[THE TASK]
Each line in the listing below that includes "operands" should be counted; give the total and nothing more.

[EXTRACTED DATA]

-- ==== Sys2Proof/Laws/FpOps.lean ====
section
/-!
SUPPORT. Lemmas of the datapath's operations: negation, the adder and the multiplier on finite operands with their
bounds, zeros, infinities and the comparator, and the relation "equal, or both NaN", which every operation keeps whatever the draws.
-/

namespace Sys2Proof.Machine

theorem two_pow_lt_overflow {j : Nat} (h : j < 2098) : 2 ^ j < overflowUnits := by
  rw [overflowUnits_eq (j + 1) (2097 - j) (by omega)]
  calc 2 ^ j < 2 ^ (j + 1) := Nat.pow_lt_pow_right (by norm_num) (by omega)
    _ ≤ 2 ^ (j + 1) * 2 ^ (2097 - j) := Nat.le_mul_of_pos_right _ (by positivity)

theorem oneUnits_pos : 0 < oneUnits := by unfold oneUnits; positivity

@[simp] theorem expOf_neg (p : F64) : expOf (neg p) = expOf p := by
  unfold expOf neg; congr 1
  apply BitVec.eq_of_getLsbD_eq; intro i hi
  simp only [BitVec.getLsbD_extractLsb', BitVec.getLsbD_xor, hi, decide_true, Bool.true_and]
  have : (0x8000000000000000#64).getLsbD (52 + i) = false := by
    interval_cases i <;> rfl
  rw [this]; simp

@[simp] theorem fracOf_neg (p : F64) : fracOf (neg p) = fracOf p := by
  unfold fracOf neg; congr 1
  apply BitVec.eq_of_getLsbD_eq; intro i hi
  simp only [BitVec.getLsbD_extractLsb', BitVec.getLsbD_xor, hi, decide_true, Bool.true_and]
  have : (0x8000000000000000#64).getLsbD (0 + i) = false := by
    interval_cases i <;> rfl
  rw [this]; simp

@[simp] theorem signOf_neg (p : F64) : signOf (neg p) = !signOf p := by
  unfold signOf neg; rw [BitVec.getLsbD_xor]; cases p.getLsbD 63 <;> rfl

@[simp] theorem isNaN_neg (p : F64) : isNaN (neg p) = isNaN p := by simp [isNaN]
@[simp] theorem isInf_neg (p : F64) : isInf (neg p) = isInf p := by simp [isInf]
@[simp] theorem isZero_neg (p : F64) : isZero (neg p) = isZero p := by simp [isZero]
@[simp] theorem isfinite_neg (p : F64) : isfinite (neg p) = isfinite p := by simp [isfinite]
@[simp] theorem mag_neg (p : F64) : mag (neg p) = mag p := by simp [mag]
@[simp] theorem val_neg (p : F64) : val (neg p) = -val p := by
  unfold val; rw [signOf_neg, mag_neg]; cases signOf p <;> simp

/-! ## The adder and the multiplier on finite operands -/

theorem fadd_of_finite {n : Nat} {a b : F64} (ha : isfinite a = true) (hb : isfinite b = true) :
    fadd n a b = if isZero a && isZero b && signOf a == signOf b then a else round (val a + val b) 1 false := by
  unfold fadd
  simp [(finite_not_nan ha).1, (finite_not_nan hb).1, (finite_not_nan ha).2, (finite_not_nan hb).2]

theorem fmul_of_finite {n : Nat} {a b : F64} (ha : isfinite a = true) (hb : isfinite b = true) :
    fmul n a b = round (val a * val b) oneUnits (signOf a != signOf b) := by
  unfold fmul
  simp [(finite_not_nan ha).1, (finite_not_nan hb).1, (finite_not_nan ha).2, (finite_not_nan hb).2]

/-- A finite sum: the exact sum, rounded. -/
theorem fadd_spec {n : Nat} {a b : F64} (ha : isfinite a = true) (hb : isfinite b = true)
    (h : roundMag (val a + val b).natAbs 1 < overflowUnits) :
    isfinite (fadd n a b) = true ∧
      val (fadd n a b) = (if val a + val b < 0 then -1 else 1) * (roundMag (val a + val b).natAbs 1 : Int) := by
  rw [fadd_of_finite ha hb]
  split_ifs with hz hn hn
  · simp only [Bool.and_eq_true] at hz
    have h1 := isZero_iff_of_finite.1 hz.1.1
    have h2 := isZero_iff_of_finite.1 hz.1.2
    omega
  · simp only [Bool.and_eq_true] at hz
    have h1 := isZero_iff_of_finite.1 hz.1.1
    have h2 := isZero_iff_of_finite.1 hz.1.2
    refine ⟨ha, ?_⟩
    rw [h1, h2]; simp [roundMag, roundQuotient]
  · refine ⟨(round_finite (by norm_num) h).1, ?_⟩
    rw [val_round (by norm_num) h, if_pos hn]; ring
  · refine ⟨(round_finite (by norm_num) h).1, ?_⟩
    rw [val_round (by norm_num) h, if_neg hn]; ring

/-- A finite product: the exact product, rounded. -/
theorem fmul_spec {n : Nat} {a b : F64} (ha : isfinite a = true) (hb : isfinite b = true)
    (h : roundMag (mag a * mag b) oneUnits < overflowUnits) :
    isfinite (fmul n a b) = true ∧ mag (fmul n a b) = roundMag (mag a * mag b) oneUnits ∧
      signOf (fmul n a b) = (signOf a != signOf b) := by
  have hm : (val a * val b).natAbs = mag a * mag b := by rw [Int.natAbs_mul, natAbs_val, natAbs_val]
  rw [← hm] at h
  rw [fmul_of_finite ha hb, ← hm]
  obtain ⟨h1, h2, h3⟩ := round_finite (s := (signOf a != signOf b)) oneUnits_pos h
  refine ⟨h1, h2, ?_⟩
  rw [h3]
  split_ifs with h0
  · rfl
  · unfold val at h0 ⊢
    rcases Nat.eq_zero_or_pos (mag a) with hz | hz
    · simp [hz] at h0
    rcases Nat.eq_zero_or_pos (mag b) with hy | hy
    · simp [hy] at h0
    cases signOf a <;> cases signOf b <;> simp [hz, hy]

/-- A sum bounded by a power of two below 2^1024 is finite and keeps the bound. -/
theorem fadd_bound {n j : Nat} {a b : F64} (hj : j < 2098) (ha : isfinite a = true) (hb : isfinite b = true)
    (h : (val a + val b).natAbs ≤ 2 ^ j) : isfinite (fadd n a b) = true ∧ mag (fadd n a b) ≤ 2 ^ j := by
  have hr : roundMag (val a + val b).natAbs 1 ≤ 2 ^ j := roundMag_le (by norm_num) (spaced_two_pow j) (by omega)
  obtain ⟨h1, h2⟩ := fadd_spec (n := n) ha hb (lt_of_le_of_lt hr (two_pow_lt_overflow hj))
  refine ⟨h1, ?_⟩
  rw [← natAbs_val, h2]; split_ifs <;> simpa using hr

/-- A product bounded by a power of two below 2^1024 is finite and keeps the bound. -/
theorem fmul_bound {n j : Nat} {a b : F64} (hj : j < 2098) (ha : isfinite a = true) (hb : isfinite b = true)
    (h : mag a * mag b ≤ 2 ^ j * oneUnits) : isfinite (fmul n a b) = true ∧ mag (fmul n a b) ≤ 2 ^ j := by
  have hr := roundMag_le oneUnits_pos (spaced_two_pow j) h
  obtain ⟨h1, h2, -⟩ := fmul_spec (n := n) ha hb (lt_of_le_of_lt hr (two_pow_lt_overflow hj))
  exact ⟨h1, h2 ▸ hr⟩

/-! ## Zeros, infinities and the comparator -/

theorem eq_infOf {p : F64} (h : isInf p = true) : p = infOf (signOf p) := by
  simp only [isInf, Bool.and_eq_true, beq_iff_eq] at h
  conv_lhs => rw [← assemble_fields p, h.1, h.2]
  rfl

theorem eq_zeroOf {p : F64} (h : isZero p = true) : p = zeroOf (signOf p) := by
  simp only [isZero, Bool.and_eq_true, beq_iff_eq] at h
  conv_lhs => rw [← assemble_fields p, h.1, h.2]
  rfl

theorem isfinite_of_isZero {p : F64} (h : isZero p = true) : isfinite p = true := by rw [eq_zeroOf h]; simp

@[simp] theorem isZero_infOf (s : Bool) : isZero (infOf s) = false := by simp [infOf, isZero]
@[simp] theorem val_zeroOf (s : Bool) : val (zeroOf s) = 0 := by simp [val]
@[simp] theorem neg_infOf (s : Bool) : neg (infOf s) = infOf (!s) := by
  rw [eq_infOf (p := neg (infOf s)) (by simp)]; simp
@[simp] theorem neg_zeroOf (s : Bool) : neg (zeroOf s) = zeroOf (!s) := by
  rw [eq_zeroOf (p := neg (zeroOf s)) (by simp)]; simp
@[simp] theorem round_zero (d : Nat) (s : Bool) : Machine.round 0 d s = zeroOf s := by simp [Machine.round]

theorem overflowUnits_pos : 0 < overflowUnits := by unfold overflowUnits; positivity

@[simp] theorem mag_infOf (s : Bool) : mag (infOf s) = overflowUnits := by
  rw [infOf, mag_assemble, overflowUnits_eq 52 2046 rfl, if_neg (by norm_num),
    show 0x7FF % 2 ^ 11 - 1 = 2046 from rfl, Nat.zero_mod, Nat.add_zero]

theorem val_infOf (s : Bool) : val (infOf s) = if s then -(overflowUnits : Int) else overflowUnits := by simp [val]

theorem val_between {p : F64} (h : isfinite p = true) :
    -(overflowUnits : Int) < val p ∧ val p < overflowUnits := by
  have := mag_lt_overflow h
  have := natAbs_val p
  omega

/-- The comparator on two numbers: their values decide, an infinity beyond every finite value (R127). -/
theorem fgt_of_numbers {a b : F64} (ha : isNaN a = false) (hb : isNaN b = false) :
    fgt a b = decide (val b < val a) := by simp [fgt, ha, hb]

/-! ## NaN results do not depend on the draw -/

/-- Two patterns agree up to the NaN drawn: they are equal, or both are NaNs. -/
def SameUpToNaN (a b : F64) : Prop := a = b ∨ (isNaN a = true ∧ isNaN b = true)

theorem SameUpToNaN.refl (a : F64) : SameUpToNaN a a := .inl rfl

theorem fadd_nan_left {n : Nat} {a b : F64} (h : isNaN a = true) : fadd n a b = someNaN n := by simp [fadd, h]
theorem fadd_nan_right {n : Nat} {a b : F64} (h : isNaN b = true) : fadd n a b = someNaN n := by simp [fadd, h]
theorem fmul_nan_left {n : Nat} {a b : F64} (h : isNaN a = true) : fmul n a b = someNaN n := by simp [fmul, h]
theorem fmul_nan_right {n : Nat} {a b : F64} (h : isNaN b = true) : fmul n a b = someNaN n := by simp [fmul, h]

theorem fadd_draw (n m : Nat) (a b : F64) : SameUpToNaN (fadd n a b) (fadd m a b) := by
  unfold fadd SameUpToNaN; split_ifs <;> simp [isNaN_someNaN]

theorem fmul_draw (n m : Nat) (a b : F64) : SameUpToNaN (fmul n a b) (fmul m a b) := by
  unfold fmul SameUpToNaN; split_ifs <;> simp [isNaN_someNaN]

theorem fadd_same {n m : Nat} {a b a' b' : F64} (h : SameUpToNaN a a') (h' : SameUpToNaN b b') :
    SameUpToNaN (fadd n a b) (fadd m a' b') := by
  rcases h with rfl | ⟨h1, h2⟩
  · rcases h' with rfl | ⟨h3, h4⟩
    · exact fadd_draw n m a b
    · exact .inr (by rw [fadd_nan_right h3, fadd_nan_right h4]; exact ⟨isNaN_someNaN _, isNaN_someNaN _⟩)
  · exact .inr (by rw [fadd_nan_left h1, fadd_nan_left h2]; exact ⟨isNaN_someNaN _, isNaN_someNaN _⟩)

theorem fmul_same {n m : Nat} {a b a' b' : F64} (h : SameUpToNaN a a') (h' : SameUpToNaN b b') :
    SameUpToNaN (fmul n a b) (fmul m a' b') := by
  rcases h with rfl | ⟨h1, h2⟩
  · rcases h' with rfl | ⟨h3, h4⟩
    · exact fmul_draw n m a b
    · exact .inr (by rw [fmul_nan_right h3, fmul_nan_right h4]; exact ⟨isNaN_someNaN _, isNaN_someNaN _⟩)
  · exact .inr (by rw [fmul_nan_left h1, fmul_nan_left h2]; exact ⟨isNaN_someNaN _, isNaN_someNaN _⟩)

theorem neg_same {a b : F64} (h : SameUpToNaN a b) : SameUpToNaN (neg a) (neg b) := by
  rcases h with rfl | ⟨h1, h2⟩
  · exact .inl rfl
  · exact .inr (by simp [h1, h2])

theorem fsub_same {n m : Nat} {a b a' b' : F64} (h : SameUpToNaN a a') (h' : SameUpToNaN b b') :
    SameUpToNaN (fsub n a b) (fsub m a' b') := fadd_same h (neg_same h')

theorem SameUpToNaN.isfinite_eq {a b : F64} (h : SameUpToNaN a b) : isfinite a = isfinite b := by
  rcases h with rfl | ⟨h1, h2⟩
  · rfl
  · simp only [isNaN, Bool.and_eq_true, beq_iff_eq] at h1 h2
    simp [isfinite, h1.1, h2.1]

theorem SameUpToNaN.fgt_eq {a b c : F64} (h : SameUpToNaN a b) : fgt a c = fgt b c := by
  rcases h with rfl | ⟨h1, h2⟩
  · rfl
  · simp [fgt, h1, h2]

end Sys2Proof.Machine
end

[TASK ANSWER]
2